* [Try it]:
After locating the line with "def execClose (_arg", reproduce that line and every one following it exactly, up to the end of the entries.

[Stored data entries]

-- ==== Sys2Proof/Machine/Reader.lean ====
section
/-! DEFINITION. The host commands of the BitReader: RDBITS, RDBYTE and CLOSE (spec/40_bitreader.md). -/

namespace Sys2Proof.Machine

/-- The response to a read (R81, R73). -/
def readRsp : Except ReadStop Byte → Rsp
  | .ok v => { status := .ok, data := v }
  | .error .eos => { status := .eos, data := 0 }
  | .error (.fault c) => { status := .fault c, data := 0 }

/-- A read of `n` bits as a command's body (R81). -/
def readCommand (n : Nat) (s : State) : Rsp × State :=
  match readBits n s with
  | (a, s') => (readRsp a, s')

/-- RDBITS n (R81). -/
def rdbits (n : Byte) (s : State) : Rsp × State := gated (readCommand (lengthOperand n)) s

/-- RDBYTE: exactly `RDBITS 8` (R82). -/
def rdbyte (s : State) : Rsp × State := gated (readCommand 8) s

/-- CLOSE (R83): the one command that `fault` does not gate. The first CLOSE sets `br.closed` and passes
the close on where `PROPAGATE_CLOSE` is 1; a later one changes nothing. -/
def closeReader (s : State) : Rsp × State :=
  ({ status := .ok, data := 0 },
    if s.br.closed then s
    else if s.propagateClose then markClosed { s with src := s.src.close }
    else markClosed s)

/-- The meaning of RDBITS n (R81). -/
def execRdbits (n : Byte) (s : State) : Host.Outcome State Fault Refusal := answer (rdbits n s)

/-- The meaning of RDBYTE (R82); the argument is ignored (R72). -/
def execRdbyte (_arg : Byte) (s : State) : Host.Outcome State Fault Refusal := answer (rdbyte s)

/-- The meaning of CLOSE (R83); the argument is ignored (R72). -/
def execClose (_arg : Byte) (s : State) : Host.Outcome State Fault Refusal := answer (closeReader s)

end Sys2Proof.Machine
end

* [Result below]:
def execClose (_arg : Byte) (s : State) : Host.Outcome State Fault Refusal := answer (closeReader s)

end Sys2Proof.Machine
end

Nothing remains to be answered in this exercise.